*Exercise*.
Please transcribe exactly, and only, the lines of the data below between the line holding "-- ==== Sys2Proof/Machine/Port.lean" and the line holding "rest => decideRequest", inclusive.

*Available data*.

>>>

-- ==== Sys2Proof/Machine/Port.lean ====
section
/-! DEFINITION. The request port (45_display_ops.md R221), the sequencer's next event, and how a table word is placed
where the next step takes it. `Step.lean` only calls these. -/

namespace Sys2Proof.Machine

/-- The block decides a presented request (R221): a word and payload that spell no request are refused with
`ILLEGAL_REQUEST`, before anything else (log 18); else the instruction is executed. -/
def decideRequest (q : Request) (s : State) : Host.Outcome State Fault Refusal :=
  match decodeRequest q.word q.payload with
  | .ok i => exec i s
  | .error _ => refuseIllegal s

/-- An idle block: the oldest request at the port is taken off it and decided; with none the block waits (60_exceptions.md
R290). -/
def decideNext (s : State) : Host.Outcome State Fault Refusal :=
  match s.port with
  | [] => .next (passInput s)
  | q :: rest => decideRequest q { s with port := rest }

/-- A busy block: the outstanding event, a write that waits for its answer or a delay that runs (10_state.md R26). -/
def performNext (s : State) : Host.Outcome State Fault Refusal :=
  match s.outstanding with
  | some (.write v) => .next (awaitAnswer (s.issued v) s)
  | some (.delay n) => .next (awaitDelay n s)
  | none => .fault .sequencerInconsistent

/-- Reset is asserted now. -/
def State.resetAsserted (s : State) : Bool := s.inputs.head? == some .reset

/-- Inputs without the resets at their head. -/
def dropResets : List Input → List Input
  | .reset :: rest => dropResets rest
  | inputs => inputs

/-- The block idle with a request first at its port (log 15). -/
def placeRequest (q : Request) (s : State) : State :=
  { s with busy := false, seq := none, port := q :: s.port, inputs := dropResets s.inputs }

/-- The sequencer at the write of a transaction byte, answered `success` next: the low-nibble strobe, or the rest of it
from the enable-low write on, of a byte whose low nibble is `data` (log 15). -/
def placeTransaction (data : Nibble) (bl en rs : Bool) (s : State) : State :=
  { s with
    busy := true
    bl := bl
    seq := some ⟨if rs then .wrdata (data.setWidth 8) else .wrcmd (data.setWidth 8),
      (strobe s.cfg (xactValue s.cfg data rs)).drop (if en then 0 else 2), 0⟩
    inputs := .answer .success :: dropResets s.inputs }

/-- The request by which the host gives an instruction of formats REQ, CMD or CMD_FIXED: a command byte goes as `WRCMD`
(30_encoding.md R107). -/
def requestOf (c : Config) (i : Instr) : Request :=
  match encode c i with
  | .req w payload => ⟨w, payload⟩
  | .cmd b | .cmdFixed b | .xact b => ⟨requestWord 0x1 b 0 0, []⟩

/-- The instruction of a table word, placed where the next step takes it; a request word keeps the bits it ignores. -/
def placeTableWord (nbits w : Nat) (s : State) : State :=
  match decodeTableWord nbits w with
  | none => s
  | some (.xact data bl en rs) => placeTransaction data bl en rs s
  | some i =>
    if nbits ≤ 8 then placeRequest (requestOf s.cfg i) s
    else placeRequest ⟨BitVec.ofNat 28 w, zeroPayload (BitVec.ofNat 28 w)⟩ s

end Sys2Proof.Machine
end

<<<
>>>

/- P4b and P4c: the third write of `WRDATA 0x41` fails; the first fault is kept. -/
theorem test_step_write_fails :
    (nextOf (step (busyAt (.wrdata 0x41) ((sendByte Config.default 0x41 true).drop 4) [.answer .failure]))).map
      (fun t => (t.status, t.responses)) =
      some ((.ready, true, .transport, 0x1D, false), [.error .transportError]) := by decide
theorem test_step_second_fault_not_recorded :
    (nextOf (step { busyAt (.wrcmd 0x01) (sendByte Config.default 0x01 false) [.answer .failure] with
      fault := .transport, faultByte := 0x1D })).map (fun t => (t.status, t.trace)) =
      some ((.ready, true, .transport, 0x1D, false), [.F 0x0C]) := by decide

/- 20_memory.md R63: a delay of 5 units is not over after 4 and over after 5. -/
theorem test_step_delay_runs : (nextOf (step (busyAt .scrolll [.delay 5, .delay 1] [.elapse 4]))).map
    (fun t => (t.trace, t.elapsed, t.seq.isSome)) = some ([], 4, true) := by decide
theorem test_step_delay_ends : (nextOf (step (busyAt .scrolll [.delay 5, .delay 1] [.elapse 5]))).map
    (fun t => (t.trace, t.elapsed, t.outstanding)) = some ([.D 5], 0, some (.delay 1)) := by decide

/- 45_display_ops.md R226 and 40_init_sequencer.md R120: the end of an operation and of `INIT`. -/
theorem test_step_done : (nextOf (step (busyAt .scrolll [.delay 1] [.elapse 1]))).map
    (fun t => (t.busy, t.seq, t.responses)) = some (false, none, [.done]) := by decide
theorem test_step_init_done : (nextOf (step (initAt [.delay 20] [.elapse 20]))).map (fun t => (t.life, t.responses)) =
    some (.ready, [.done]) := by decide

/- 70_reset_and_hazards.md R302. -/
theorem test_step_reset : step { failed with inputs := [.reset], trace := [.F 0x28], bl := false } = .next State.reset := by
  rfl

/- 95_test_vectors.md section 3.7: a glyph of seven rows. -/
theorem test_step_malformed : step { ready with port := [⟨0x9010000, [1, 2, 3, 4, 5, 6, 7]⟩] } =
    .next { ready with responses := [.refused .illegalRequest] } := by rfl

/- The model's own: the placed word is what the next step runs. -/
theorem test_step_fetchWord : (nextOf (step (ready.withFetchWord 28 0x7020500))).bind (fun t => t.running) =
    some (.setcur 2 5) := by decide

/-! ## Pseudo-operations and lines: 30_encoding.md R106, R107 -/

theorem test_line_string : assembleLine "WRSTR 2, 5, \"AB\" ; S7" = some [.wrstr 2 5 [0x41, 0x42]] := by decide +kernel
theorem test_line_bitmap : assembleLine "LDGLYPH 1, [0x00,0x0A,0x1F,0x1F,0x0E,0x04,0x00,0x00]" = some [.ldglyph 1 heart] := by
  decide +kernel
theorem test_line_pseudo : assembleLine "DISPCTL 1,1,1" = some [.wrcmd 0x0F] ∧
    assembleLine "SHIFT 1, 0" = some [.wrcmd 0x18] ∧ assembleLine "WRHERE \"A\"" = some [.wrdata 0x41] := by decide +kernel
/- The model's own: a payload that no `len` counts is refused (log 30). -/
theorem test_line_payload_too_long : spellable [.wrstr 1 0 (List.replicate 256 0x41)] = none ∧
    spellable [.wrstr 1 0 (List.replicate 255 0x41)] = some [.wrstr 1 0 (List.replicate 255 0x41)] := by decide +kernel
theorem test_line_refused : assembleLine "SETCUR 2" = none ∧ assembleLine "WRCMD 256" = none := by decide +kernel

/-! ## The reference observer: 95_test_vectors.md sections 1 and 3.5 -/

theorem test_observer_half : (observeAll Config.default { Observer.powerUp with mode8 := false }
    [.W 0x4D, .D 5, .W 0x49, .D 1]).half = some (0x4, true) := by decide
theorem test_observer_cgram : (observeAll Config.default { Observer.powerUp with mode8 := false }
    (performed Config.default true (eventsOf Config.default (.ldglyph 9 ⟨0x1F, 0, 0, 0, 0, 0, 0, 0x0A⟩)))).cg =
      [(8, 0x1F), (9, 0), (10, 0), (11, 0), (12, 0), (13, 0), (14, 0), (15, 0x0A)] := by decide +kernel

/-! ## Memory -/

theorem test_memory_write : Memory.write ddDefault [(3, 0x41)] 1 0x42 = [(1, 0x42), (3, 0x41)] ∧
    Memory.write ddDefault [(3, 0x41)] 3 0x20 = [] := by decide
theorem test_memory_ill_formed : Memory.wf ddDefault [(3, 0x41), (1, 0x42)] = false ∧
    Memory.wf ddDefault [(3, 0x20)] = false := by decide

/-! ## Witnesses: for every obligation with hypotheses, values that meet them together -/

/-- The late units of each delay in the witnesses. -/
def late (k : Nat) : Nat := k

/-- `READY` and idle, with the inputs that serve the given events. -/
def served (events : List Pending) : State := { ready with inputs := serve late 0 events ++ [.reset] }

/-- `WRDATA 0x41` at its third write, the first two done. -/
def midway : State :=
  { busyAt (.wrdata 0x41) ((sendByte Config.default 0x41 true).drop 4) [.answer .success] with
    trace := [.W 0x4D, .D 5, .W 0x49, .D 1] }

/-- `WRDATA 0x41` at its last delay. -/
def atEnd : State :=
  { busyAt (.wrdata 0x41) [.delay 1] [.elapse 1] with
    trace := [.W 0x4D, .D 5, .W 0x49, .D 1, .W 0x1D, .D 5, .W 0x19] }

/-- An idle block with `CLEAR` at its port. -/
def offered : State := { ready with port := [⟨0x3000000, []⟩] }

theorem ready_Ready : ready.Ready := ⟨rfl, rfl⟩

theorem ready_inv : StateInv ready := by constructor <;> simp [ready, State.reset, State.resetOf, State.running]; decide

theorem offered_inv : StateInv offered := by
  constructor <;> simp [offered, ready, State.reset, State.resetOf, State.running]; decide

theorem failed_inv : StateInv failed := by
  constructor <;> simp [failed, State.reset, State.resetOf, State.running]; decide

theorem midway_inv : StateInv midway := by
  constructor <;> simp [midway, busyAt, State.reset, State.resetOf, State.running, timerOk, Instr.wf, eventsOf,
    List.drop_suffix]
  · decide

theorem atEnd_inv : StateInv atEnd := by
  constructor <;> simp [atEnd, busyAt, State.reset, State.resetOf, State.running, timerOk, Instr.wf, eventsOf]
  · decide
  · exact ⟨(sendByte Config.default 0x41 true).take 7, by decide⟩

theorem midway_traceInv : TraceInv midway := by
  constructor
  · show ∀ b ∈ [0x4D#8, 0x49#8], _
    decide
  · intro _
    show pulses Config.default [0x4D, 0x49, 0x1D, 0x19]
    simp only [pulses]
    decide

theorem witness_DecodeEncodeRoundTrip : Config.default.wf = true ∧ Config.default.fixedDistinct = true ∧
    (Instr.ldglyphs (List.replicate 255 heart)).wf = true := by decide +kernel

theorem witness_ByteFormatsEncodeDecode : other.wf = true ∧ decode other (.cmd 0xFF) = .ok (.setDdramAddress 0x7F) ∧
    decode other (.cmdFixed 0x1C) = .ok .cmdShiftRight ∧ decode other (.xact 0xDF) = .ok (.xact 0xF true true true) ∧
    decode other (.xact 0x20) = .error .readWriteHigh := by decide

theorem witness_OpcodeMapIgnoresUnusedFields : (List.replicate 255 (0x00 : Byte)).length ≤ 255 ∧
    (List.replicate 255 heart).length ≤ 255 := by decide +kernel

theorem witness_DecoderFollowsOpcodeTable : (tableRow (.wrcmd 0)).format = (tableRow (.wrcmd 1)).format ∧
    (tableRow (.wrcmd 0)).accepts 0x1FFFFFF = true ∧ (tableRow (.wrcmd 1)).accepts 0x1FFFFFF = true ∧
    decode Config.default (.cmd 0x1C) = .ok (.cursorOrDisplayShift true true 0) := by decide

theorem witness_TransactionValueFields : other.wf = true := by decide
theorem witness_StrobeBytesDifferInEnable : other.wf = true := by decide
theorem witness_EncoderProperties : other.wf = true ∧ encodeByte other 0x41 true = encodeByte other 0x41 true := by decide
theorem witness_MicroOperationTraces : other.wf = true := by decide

<<<

*Task output*.
-- ==== Sys2Proof/Machine/Port.lean ====
section
/-! DEFINITION. The request port (45_display_ops.md R221), the sequencer's next event, and how a table word is placed
where the next step takes it. `Step.lean` only calls these. -/

namespace Sys2Proof.Machine

/-- The block decides a presented request (R221): a word and payload that spell no request are refused with
`ILLEGAL_REQUEST`, before anything else (log 18); else the instruction is executed. -/
def decideRequest (q : Request) (s : State) : Host.Outcome State Fault Refusal :=
  match decodeRequest q.word q.payload with
  | .ok i => exec i s
  | .error _ => refuseIllegal s

/-- An idle block: the oldest request at the port is taken off it and decided; with none the block waits (60_exceptions.md
R290). -/
def decideNext (s : State) : Host.Outcome State Fault Refusal :=
  match s.port with
  | [] => .next (passInput s)
  | q :: rest => decideRequest q { s with port := rest }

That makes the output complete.